We can profile these segments with demographic data using cross-tabs (e.g., gender vs segment membership). Go to _Basics > Tables > Cross-tabs_. Our null hypothesis and alternative hypothesis are: ```r H0: There is no relationship between gender and segment membership Ha: There is a relationship between gender and segment membership ``` In the _Summary_ tab we see there is a significant association between these two variables. The p.value is .001 and there are no cells with expected values below 5 (see the help file for _Basics > Tables > Cross-tabs_ for a detailed discussion).

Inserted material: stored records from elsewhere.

-- ==== Sys2Proof/Machine/Flags.lean ====
section
/-! DEFINITION. The fields of PSU and PSL, and every computation of a result and its flags. -/

namespace Sys2Proof.Machine

/-! ### Fields of the status word -/

/-- F, PSU bit 6 (10_state.md R36). -/
def State.flag (s : State) : Bool := s.psu.getLsbD 6

/-- II, PSU bit 5 (R37). -/
def State.ii (s : State) : Bool := s.psu.getLsbD 5

/-- SP, PSU bits 2..0 (R39). -/
def State.sp (s : State) : BitVec 3 := s.psu.extractLsb' 0 3

/-- The byte of a PSL: CC, IDC, RS, WC, OVF, COM, C from bit 7 down (R40). -/
def Psl.toByte (p : Psl) : Byte :=
  p.cc ++ (BitVec.ofBool p.idc ++ (BitVec.ofBool p.rs ++ (BitVec.ofBool p.wc ++ (BitVec.ofBool p.ovf ++
    (BitVec.ofBool p.com ++ BitVec.ofBool p.c : BitVec 2) : BitVec 3) : BitVec 4) : BitVec 5) : BitVec 6)

/-- The PSL of a byte (R40). -/
def Psl.ofByte (b : Byte) : Psl :=
  { cc := b.extractLsb' 6 2
    idc := b.getLsbD 5
    rs := b.getLsbD 4
    wc := b.getLsbD 3
    ovf := b.getLsbD 2
    com := b.getLsbD 1
    c := b.getLsbD 0 }

/-- A PSL with the bits that `m` has set cleared: `PSL & ~m` (47_psw.md R246). -/
def Psl.clear (p m : Psl) : Psl :=
  { cc := p.cc &&& ~~~m.cc
    idc := p.idc && !m.idc
    rs := p.rs && !m.rs
    wc := p.wc && !m.wc
    ovf := p.ovf && !m.ovf
    com := p.com && !m.com
    c := p.c && !m.c }

/-- A PSL with the bits that `m` has set set: `PSL | m` (R248). -/
def Psl.preset (p m : Psl) : Psl :=
  { cc := p.cc ||| m.cc
    idc := p.idc || m.idc
    rs := p.rs || m.rs
    wc := p.wc || m.wc
    ovf := p.ovf || m.ovf
    com := p.com || m.com
    c := p.c || m.c }

/-- A byte with bit `k` set to `b`. -/
def putBit (p : Byte) (k : Nat) (b : Bool) : Byte :=
  if b then p ||| BitVec.twoPow 8 k else p &&& ~~~BitVec.twoPow 8 k

/-- A PSU with its SP field replaced. -/
def putSp (psu : Byte) (sp : BitVec 3) : Byte := psu.extractLsb' 3 5 ++ sp

/-- The bits of PSU that can be written: F, II, SP (10_state.md R38, 47_psw.md R240). -/
def psuMask : Byte := 0b01100111#8

/-- A PSU with the writable bits that `sel` selects taken from `v` (R240). -/
def putPsu (psu sel v : Byte) : Byte := (psu &&& ~~~(sel &&& psuMask)) ||| (v &&& (sel &&& psuMask))

/-- The PSU that SPSU and TPSU read: the SENSE level, bits 6..5, two zeros, bits 2..0 (R240). -/
def psuView (sense : Bool) (psu : Byte) : Byte :=
  BitVec.ofBool sense ++ (psu.extractLsb' 5 2 ++ (0#2 ++ psu.extractLsb' 0 3 : BitVec 5) : BitVec 7)

/-! ### Condition code -/

/-- `SetCC` of 00_scope.md R13: zero %00, 1 to 127 %01, bit 7 set %10. -/
def ccOf (v : Byte) : BitVec 2 := if v = 0 then 0b00 else if v.getLsbD 7 then 0b10 else 0b01

/-- `Compare` of 45_compare.md R220: as unsigned numbers if COM is set, else as two's complement numbers. -/
def compareCC (com : Bool) (a b : Byte) : BitVec 2 :=
  let va : Int := if com then a.toNat else a.toInt
  let vb : Int := if com then b.toNat else b.toInt
  if va > vb then 0b01 else if va = vb then 0b00 else 0b10

/-- The test of TMI, TPSU and TPSL: %00 if all bits the mask selects are ones, else %10 (R249, R252, R264). -/
def testCC (v mask : Byte) : BitVec 2 := if v &&& mask = mask then 0b00 else 0b10

/-! ### Add, subtract -/

/-- A byte result with the flags C, IDC and OVF. -/
structure Alu where
  res : Byte
  c : Bool
  idc : Bool
  ovf : Bool
  deriving DecidableEq, Repr

/-- The binary adder of 41_arithmetic.md R150 and R152, on the two numbers that enter it: C out of bit 7, IDC out of
bit 3, OVF if both have the sign that the result has not (R153). -/
def adder (a b : Byte) (cin : Bool) : Alu :=
  let sum := a.toNat + b.toNat + cin.toNat
  let res := BitVec.ofNat 8 sum
  { res := res
    c := decide (sum > 255)
    idc := decide (a.toNat % 16 + b.toNat % 16 + cin.toNat > 15)
    ovf := a.getLsbD 7 == b.getLsbD 7 && res.getLsbD 7 != a.getLsbD 7 }

/-- `Add` of R150: the carry bit enters if WC is set. -/
def addAlu (wc c : Bool) (a b : Byte) : Alu := adder a b (if wc then c else false)

/-- `Sub` of R152: the complemented subtrahend enters, with the carry bit if WC is set and 1 if not. -/
def subAlu (wc c : Bool) (a b : Byte) : Alu := adder a (~~~b) (if wc then c else true)

/-! ### Rotates -/

/-- The flags of a rotate with carry of `v` to `res` (48_rotate_misc.md R260, R261): IDC is bit 5 of the result, OVF a
changed bit 7. -/
def rotateAlu (v res : Byte) (c : Bool) : Alu :=
  { res := res, c := c, idc := res.getLsbD 5, ovf := res.getLsbD 7 != v.getLsbD 7 }

/-- The 8-bit left rotate (R260, WC = 0). -/
def rotLeft8 (v : Byte) : Byte := v.extractLsb' 0 7 ++ v.extractLsb' 7 1

/-- The 8-bit right rotate (R261, WC = 0). -/
def rotRight8 (v : Byte) : Byte := v.extractLsb' 0 1 ++ v.extractLsb' 1 7

/-- The 9-bit left rotate through C (R260, WC = 1). -/
def rotLeft9 (c : Bool) (v : Byte) : Alu := rotateAlu v (v.extractLsb' 0 7 ++ BitVec.ofBool c) (v.getLsbD 7)

/-- The 9-bit right rotate through C (R261, WC = 1). -/
def rotRight9 (c : Bool) (v : Byte) : Alu := rotateAlu v (BitVec.ofBool c ++ v.extractLsb' 1 7) (v.getLsbD 0)

/-! ### Decimal adjust -/

/-- DAR (R265): ten added to the high digit if C is 0 and to the low digit if IDC is 0, each modulo 16. -/
def decimalAdjust (c idc : Bool) (v : Byte) : Byte :=
  let hi : BitVec 4 := if c then v.extractLsb' 4 4 else v.extractLsb' 4 4 + 10
  let lo : BitVec 4 := if idc then v.extractLsb' 0 4 else v.extractLsb' 0 4 + 10
  hi ++ lo

end Sys2Proof.Machine
end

For a graphical depiction of the association go to the _Plot_ tab. If we select `Deviation std.` we see that the `Uninvolved` segment has significantly more men than we would expect under the null of no-association. We could also argue that there are more women in the `Cosmetic` segment than we would expect under the null of no-association, although the significance level is marginal (i.e., < .1 but not < .05). In sum, in these data men seem more likely to belong to the `Uninvolved brushers` segment and women seem (marginally) more likely to be in the `Cosmetic brushers` segment.

## Additional options * By default, data will be standardized before it is analyzed. To pass data in its raw form to the estimation algorithm, make sure the `Standardize` box is un-checked * If the data to use for clustering includes variables of type "factor", the `K-proto` algorithm should be used. If `K-means` is selected, only numerical variables with be retained for analysis. For more information on the `kproto` function and the _clustMixType_ R-package see the R-journal article ### Report > Rmd Add code to _Report > Rmd_ to (re)create the analysis by clicking the icon on the bottom left of your screen or by pressing `ALT-enter` on your keyboard. If a plot was created it can be customized using `ggplot2` commands or with `patchwork`. See example below and _Data > Visualize_ for details. ```r plot(result, plots = "bar", custom = TRUE) %>% wrap_plots(plot_list, ncol = 2) + plot_annotation(title = "K-means Cluster Analysis") ``` ### R-functions For an overview of related R-functions used by Radiant to conduct cluster analysis see _Multivariate > Cluster_. The key function from the `stats` package used in the `kclus` tool is `kmeans`.